The device according to any one of claims 97 to 99, wherein the mark area adjustment module is configured to respond to a coincidence ratio of the candidate area and the key point area greater than or equal to a set ratio, The candidate area is used as a traffic sign candidate area corresponding to the traffic sign; and in response to the overlap ratio between the candidate area and the key point area being less than a set ratio, the key point area is used as a traffic sign corresponding to the traffic sign Candidate area.
A vehicle, comprising the traffic sign detection device according to any one of claims 76 to 100.
An electronic device, comprising a processor, the processor comprising the multi-level target classification device according to any one of claims 51 to 75 or the traffic sign detection device according to any one of claims 76 to 100 .

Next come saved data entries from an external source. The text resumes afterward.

/-- 42_frame_codec.md R111: `FRAME_DEC` reads the character at `RXPOS`: accepted, it gives the byte whose bit `k` is
that of window `k + 1` and 0 above the data bits, and advances by `L`; rejected, it gives 0 and stays; or it raises.
Where an INVALID leaves `SPB` is the model's choice between two texts of the spec (log 7). -/
def Obligations.FrameDecCommand : Prop :=
  ∀ s : State, s.params.ok = true →
    (s.baudOk = true → s.fmtOk = true → s.rxsCount.toNat ≤ s.params.rxsCapacity →
      s.rxpos.toNat + s.charLen ≤ s.rxsCount.toNat → classifyAt s s.rxpos.toNat = false →
      ∃ t, exec .frameDec s = .next t ∧ Ended t .none false ∧ t.spb.toNat = s.samplesPerBit ∧
        t.result.accept = true ∧
        (∀ k, k < 8 → t.result.value.getLsbD k =
          (decide (k < s.dataBits) && classifyAt s (s.rxpos.toNat + (k + 1) * s.samplesPerBit))) ∧
        t.rxpos.toNat = s.rxpos.toNat + s.charLen ∧
        t.xcount.toNat = crossingsAt s (s.rxpos.toNat + s.dataBits * s.samplesPerBit) ∧
        HostSideKept s t ∧ TransmitKept s t ∧ ReceiveKept s t) ∧
    (s.baudOk = true → s.fmtOk = true → s.rxsCount.toNat ≤ s.params.rxsCapacity →
      s.rxpos.toNat + s.charLen ≤ s.rxsCount.toNat → classifyAt s s.rxpos.toNat = true →
      ∃ t, exec .frameDec s = .next t ∧ Ended t .none false ∧ t.spb.toNat = s.samplesPerBit ∧
        t.result = ⟨0#8, false⟩ ∧ t.rxpos = s.rxpos ∧ t.xcount.toNat = crossingsAt s s.rxpos.toNat ∧
        HostSideKept s t ∧ TransmitKept s t ∧ ReceiveKept s t) ∧
    (s.baudOk = true → s.fmtOk = true → s.rxsCount.toNat ≤ s.params.rxsCapacity →
      s.rxpos.toNat + s.charLen > s.rxsCount.toNat →
      ∃ t, exec .frameDec s = .next t ∧ Ended t .range false ∧ t.spb.toNat = s.samplesPerBit ∧ ResultKept s t ∧
        t.rxpos = s.rxpos ∧ HostSideKept s t ∧ TransmitKept s t ∧ ReceiveKept s t) ∧
    (s.baudOk = false ∨ s.fmtOk = false ∨ s.rxsCount.toNat > s.params.rxsCapacity →
      ∃ t, exec .frameDec s = .next t ∧ Ended t .invalid false ∧ SpbAfterInvalid s t ∧ ResultKept s t ∧
        t.rxpos = s.rxpos ∧ HostSideKept s t ∧ TransmitKept s t ∧ ReceiveKept s t)

/-! ### ModemStream -/

/-- 43_modem_stream.md R123: `ENCODE` leaves the whole stream of the payload in TXS from index 0, its count in
`TXS_COUNT`, and every other sample and register alone; or it raises, with `TXS_COUNT` 0 and no sample written.
Where an INVALID leaves `SPB` is the model's choice between two texts of the spec (log 7). -/
def Obligations.EncodeCommand : Prop :=
  ∀ s : State, s.params.ok = true →
    (s.baudOk = true → s.fmtOk = true → s.txbCount.toNat ≠ 0 → s.txbCount.toNat ≤ s.params.txbCapacity →
      s.txbCount.toNat * s.frameBits * s.samplesPerBit ≤ s.params.txsCapacity →
      ∃ t, exec .encode s = .next t ∧ Ended t .none false ∧ t.spb.toNat = s.samplesPerBit ∧
        t.txsCount.toNat = s.txbCount.toNat * s.frameBits * s.samplesPerBit ∧
        TransmitWritten s t 0 (encodeStream s (payload s)) ∧
        (payload s).length = s.txbCount.toNat ∧
        (∀ j (h : j < (payload s).length), (payload s)[j] = readByte s .txb j) ∧
        HostSideKept s t ∧ ReceiveKept s t ∧ ResultKept s t ∧ t.rxpos = s.rxpos) ∧
    (s.baudOk = true → s.fmtOk = true → s.txbCount.toNat ≠ 0 → s.txbCount.toNat ≤ s.params.txbCapacity →
      s.txbCount.toNat * s.frameBits * s.samplesPerBit > s.params.txsCapacity →
      ∃ t, exec .encode s = .next t ∧ Ended t .alloc false ∧ t.spb.toNat = s.samplesPerBit ∧ t.txsCount = 0#32 ∧
        (∀ a, readSample t .txs a = readSample s .txs a) ∧
        HostSideKept s t ∧ ReceiveKept s t ∧ ResultKept s t ∧ t.rxpos = s.rxpos) ∧
    (s.baudOk = false ∨ s.fmtOk = false ∨ s.txbCount.toNat = 0 ∨ s.txbCount.toNat > s.params.txbCapacity →
      ∃ t, exec .encode s = .next t ∧ Ended t .invalid false ∧ SpbAfterInvalid s t ∧ t.txsCount = 0#32 ∧
        (∀ a, readSample t .txs a = readSample s .txs a) ∧
        HostSideKept s t ∧ ReceiveKept s t ∧ ResultKept s t ∧ t.rxpos = s.rxpos)

/-- 43_modem_stream.md R124: the loop of `decode`, started anywhere inside the samples with enough fuel, does at each
position what the rule's loop does; `fuel` beyond that changes nothing. The byte of an accepted
character has the bit of window `k + 1` as bit `k`, and 0 above the data bits (42_frame_codec.md R109). -/
def Obligations.DecodeLoopFollowsTheRule : Prop :=
  ∀ (s : State) (pos fuel : Nat) (out : List Byte) (xc : Word), 1 ≤ s.charLen → pos ≤ s.rxsCount.toNat →
    s.rxsCount.toNat + 1 ≤ pos + fuel →
    (pos + s.charLen > s.rxsCount.toNat → decodeLoop s fuel pos out xc = ⟨out, pos, false, xc⟩) ∧
    (pos + s.charLen ≤ s.rxsCount.toNat → out.length = s.params.cap →
      decodeLoop s fuel pos out xc = ⟨out, pos, true, xc⟩) ∧
    (pos + s.charLen ≤ s.rxsCount.toNat → out.length ≠ s.params.cap → classifyAt s pos = true →
      decodeLoop s fuel pos out xc = decodeLoop s fuel (pos + 1) out (BitVec.ofNat 32 (crossingsAt s pos))) ∧
    (pos + s.charLen ≤ s.rxsCount.toNat → out.length ≠ s.params.cap → classifyAt s pos = false →
      ∃ byte : Byte,
        (∀ k, k < 8 → byte.getLsbD k =
          (decide (k < s.dataBits) && classifyAt s (pos + (k + 1) * s.samplesPerBit))) ∧
        decodeLoop s fuel pos out xc =
          decodeLoop s fuel (pos + s.charLen) (out ++ [byte])
            (BitVec.ofNat 32 (crossingsAt s (pos + s.dataBits * s.samplesPerBit))))

/-- 43_modem_stream.md R127: `DECODE` leaves the bytes of `decode(RXS, RXS_COUNT)` in RXB from index 0, their count,
the final position, the truncation flag and the last crossing count, and every other element and register alone; or it
raises INVALID, with an empty result and RXB untouched.
Where an INVALID leaves `SPB` is the model's choice between two texts of the spec (log 7). -/
def Obligations.DecodeCommand : Prop :=
  ∀ s : State, s.params.ok = true →
    (s.baudOk = true → s.fmtOk = true → s.rxsCount.toNat ≤ s.params.rxsCapacity →
      ∃ t, exec .decode s = .next t ∧ Ended t .none (decodeStream s).trunc ∧ t.spb.toNat = s.samplesPerBit ∧
        t.rxbCount.toNat = (decodeStream s).out.length ∧ t.rxpos.toNat = (decodeStream s).pos ∧
        t.xcount = (decodeStream s).xc ∧ ReceiveWritten s t (decodeStream s).out ∧
        (s.rxsCount.toNat < s.charLen →
          t.rxbCount = 0#32 ∧ t.rxpos = 0#32 ∧ t.xcount = s.xcount ∧ t.status.trunc = false) ∧
        t.result = s.result ∧ HostSideKept s t ∧ TransmitKept s t) ∧
    (s.baudOk = false ∨ s.fmtOk = false ∨ s.rxsCount.toNat > s.params.rxsCapacity →
      ∃ t, exec .decode s = .next t ∧ Ended t .invalid false ∧ SpbAfterInvalid s t ∧ t.rxbCount = 0#32 ∧ t.rxpos = 0#32 ∧
        (∀ a, readByte t .rxb a = readByte s .rxb a) ∧ ResultKept s t ∧ HostSideKept s t ∧ TransmitKept s t)

/-- Derived by the spec (43_modem_stream.md R129) with R128: where a receive pass ends and how much it can produce. -/
def Obligations.DecodeBoundsAndTruncation : Prop :=
  ∀ s t : State, s.params.ok = true → exec .decode s = .next t → t.status.err = .none →
    t.rxbCount.toNat ≤ s.params.cap ∧ t.rxpos.toNat ≤ s.rxsCount.toNat ∧
    t.rxbCount.toNat * s.charLen ≤ t.rxpos.toNat ∧
    (t.status.trunc = true ↔
      t.rxbCount.toNat = s.params.cap ∧ t.rxpos.toNat + s.charLen ≤ s.rxsCount.toNat) ∧
    (t.status.trunc = false → t.rxpos.toNat + s.charLen > s.rxsCount.toNat)

/-- Derived by the spec (43_modem_stream.md R130): samples of one sign are data: one byte 0x00 per `L` samples. -/
def Obligations.SilenceDecodesToZeroBytes : Prop :=
  ∀ (s : State) (b : Bool), s.params.ok = true → s.baudOk = true → s.fmtOk = true →
    s.rxsCount.toNat ≤ s.params.rxsCapacity →
    (∀ a, a < s.rxsCount.toNat → sign (readSample s .rxs a) = b) →
    ∃ t, exec .decode s = .next t ∧ t.status.err = .none ∧
      t.rxbCount.toNat = min (s.rxsCount.toNat / s.charLen) s.params.cap ∧
      t.rxpos.toNat = t.rxbCount.toNat * s.charLen ∧
      ∀ j, j < t.rxbCount.toNat → readByte t .rxb j = 0x00#8

/-- Derived by the spec (43_modem_stream.md R131): the round trip at the design rates. `ENCODE`, the loop-back and
`DECODE` give back the payload, cut to `CAP` bytes and to the data bits, when the core can hear its own mark tone, and
bytes 0x00 when it cannot. -/
def Obligations.LoopBackRoundTrip : Prop :=
  ∀ s : State, s.params.ok = true → DesignRates s.params → s.baudOk = true → s.fmtOk = true →
    s.txbCount.toNat ≠ 0 → s.txbCount.toNat ≤ s.params.txbCapacity →
    s.txbCount.toNat * s.charLen ≤ s.params.txsCapacity → s.txbCount.toNat * s.charLen ≤ s.params.rxsCapacity →
    ∃ s1 s2 s3, exec .encode s = .next s1 ∧ hostMove .loopback s1 = .next s2 ∧ exec .decode s2 = .next s3 ∧
      Ended s3 .none (decide (s.params.cap < s.txbCount.toNat)) ∧
      s3.rxbCount.toNat = min s.txbCount.toNat s.params.cap ∧
      s3.rxpos.toNat = min s.txbCount.toNat s.params.cap * s.charLen ∧
      ∀ j, j < min s.txbCount.toNat s.params.cap →
        (readByte s3 .rxb j).toNat =
          if deafLength s.samplesPerBit then 0 else (readByte s .txb j).toNat % 2 ^ s.dataBits

/-! ### The grain of the state machine -/

/-- 43_modem_stream.md R125: one turn of a running `DECODE` is one row of the table, the guards of `SEARCHING` in the
order listed; what a row that goes on does not list it leaves alone, but for the records of the classification that it
makes, `XCOUNT`, `XC` and `WI`, of which DecodeMachineRecordsEachCount speaks. -/
def Obligations.DecodeMachineFollowsTheTable : Prop :=
  ∀ s : State, Inv s → s.running = some .decode → s.host = [] → ∃ t, step s = .next t ∧
    (s.rxState = .searching → s.rxpos.toNat + s.charLen > s.rxsCount.toNat →
      Ended t .none false ∧ t.rxpos = s.rxpos ∧ ReceiveKept s t) ∧
    (s.rxState = .searching → s.rxpos.toNat + s.charLen ≤ s.rxsCount.toNat → s.rxbCount.toNat = s.params.cap →
      Ended t .none true ∧ t.rxpos = s.rxpos ∧ ReceiveKept s t) ∧
    (s.rxState = .searching → s.rxpos.toNat + s.charLen ≤ s.rxsCount.toNat → s.rxbCount.toNat ≠ s.params.cap →
      t.status = s.status ∧ t.running = s.running ∧ ReceiveKept s t ∧
      t.work.shift = s.work.shift ∧ t.work.kbit = s.work.kbit ∧ t.work.jstop = s.work.jstop ∧
      (classifyAt s s.rxpos.toNat = true → t.rxpos.toNat = s.rxpos.toNat + 1 ∧ t.rxState = .searching) ∧
      (classifyAt s s.rxpos.toNat = false → t.rxpos = s.rxpos ∧ t.rxState = .startConfirmed)) ∧
    (s.rxState = .startConfirmed → t.status = s.status ∧ t.running = s.running ∧ ReceiveKept s t ∧
      t.rxpos.toNat = s.rxpos.toNat + s.samplesPerBit ∧ t.work.shift = 0#8 ∧ t.work.kbit = 0#4 ∧
      t.work.jstop = s.work.jstop ∧ t.rxState = .data) ∧
    (s.rxState = .data → t.status = s.status ∧ t.running = s.running ∧ ReceiveKept s t ∧
      t.work.shift.getLsbD s.work.kbit.toNat = classifyAt s s.rxpos.toNat ∧
      (∀ k, k ≠ s.work.kbit.toNat → t.work.shift.getLsbD k = s.work.shift.getLsbD k) ∧
      t.rxpos.toNat = s.rxpos.toNat + s.samplesPerBit ∧ t.work.kbit.toNat = s.work.kbit.toNat + 1 ∧
      (s.work.kbit.toNat + 1 < s.dataBits → t.rxState = .data ∧ t.work.jstop = s.work.jstop) ∧
      (¬ s.work.kbit.toNat + 1 < s.dataBits → s.parityFlag = 1 →
        t.rxState = .parity ∧ t.work.jstop = s.work.jstop) ∧
      (¬ s.work.kbit.toNat + 1 < s.dataBits → s.parityFlag ≠ 1 → t.rxState = .stop ∧ t.work.jstop = 0#8)) ∧
    (s.rxState = .parity → t.status = s.status ∧ t.running = s.running ∧ ReceiveKept s t ∧
      t.rxpos.toNat = s.rxpos.toNat + s.samplesPerBit ∧ t.work.jstop = 0#8 ∧ t.work.shift = s.work.shift ∧
      t.work.kbit = s.work.kbit ∧ t.rxState = .stop) ∧
    (s.rxState = .stop → t.status = s.status ∧ t.running = s.running ∧
      t.rxpos.toNat = s.rxpos.toNat + s.samplesPerBit ∧ t.work.jstop.toNat = s.work.jstop.toNat + 1 ∧
      t.work.shift = s.work.shift ∧ t.work.kbit = s.work.kbit ∧
      (s.work.jstop.toNat + 1 < s.stopBits → ReceiveKept s t ∧ t.rxState = .stop) ∧
      (¬ s.work.jstop.toNat + 1 < s.stopBits →
        t.rxbCount.toNat = s.rxbCount.toNat + 1 ∧ readByte t .rxb s.rxbCount.toNat = s.work.shift ∧
        (∀ a, a ≠ s.rxbCount.toNat → readByte t .rxb a = readByte s .rxb a) ∧ t.rxState = .searching)) ∧
    t.spb = s.spb ∧ t.result = s.result ∧ HostSideKept s t ∧ TransmitKept s t

/-- Derived by the spec (43_modem_stream.md R126): the machine of R125, started by a `DECODE` that is only launched and
run turn by turn, ends in the very state that the command as one atomic transition gives (`launch` is log 1). -/
def Obligations.DecodeMachineAgreesWithLoop : Prop :=
  ∀ s : State, s.params.ok = true → s.status.busy = false → s.host = [.launch (encode .decode)] →
    ∃ k t, exec .decode { s with host := [] } = .next t ∧ Host.Core.run Sys2Proof.core k s = .next t

/-- 43_modem_stream.md R120, R123: the nested loops of `ENCODE`, run one sample a turn, end in the very state that the
command as one atomic transition gives (`launch` is log 1, one sample a turn log 17). -/
def Obligations.EncodeLoopsAgreeWithStream : Prop :=
  ∀ s : State, s.params.ok = true → s.status.busy = false → s.host = [.launch (encode .encode)] →
    ∃ k t, exec .encode { s with host := [] } = .next t ∧ Host.Core.run Sys2Proof.core k s = .next t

An electronic device, comprising: a memory for storing executable instructions;

And a processor for communicating with the memory to execute the executable instructions to complete the multi-level target classification method according to any one of claims 1 to 25 or the traffic sign detection method according to any one of claims 26 to 50 Operation.
A computer storage medium for storing computer-readable instructions, characterized in that when the instructions are executed, the multi-level target classification method according to any one of claims 1 to 25 or any one of claims 26 to 50 is executed The operation of the traffic sign detection method described in the item.
A computer program product includes computer-readable code, characterized in that when the computer-readable code is run on a device, a processor in the device executes a program for implementing any one of claims 1 to 25 Instructions for a multi-level target classification method or a traffic sign detection method according to any one of claims 26 to 50.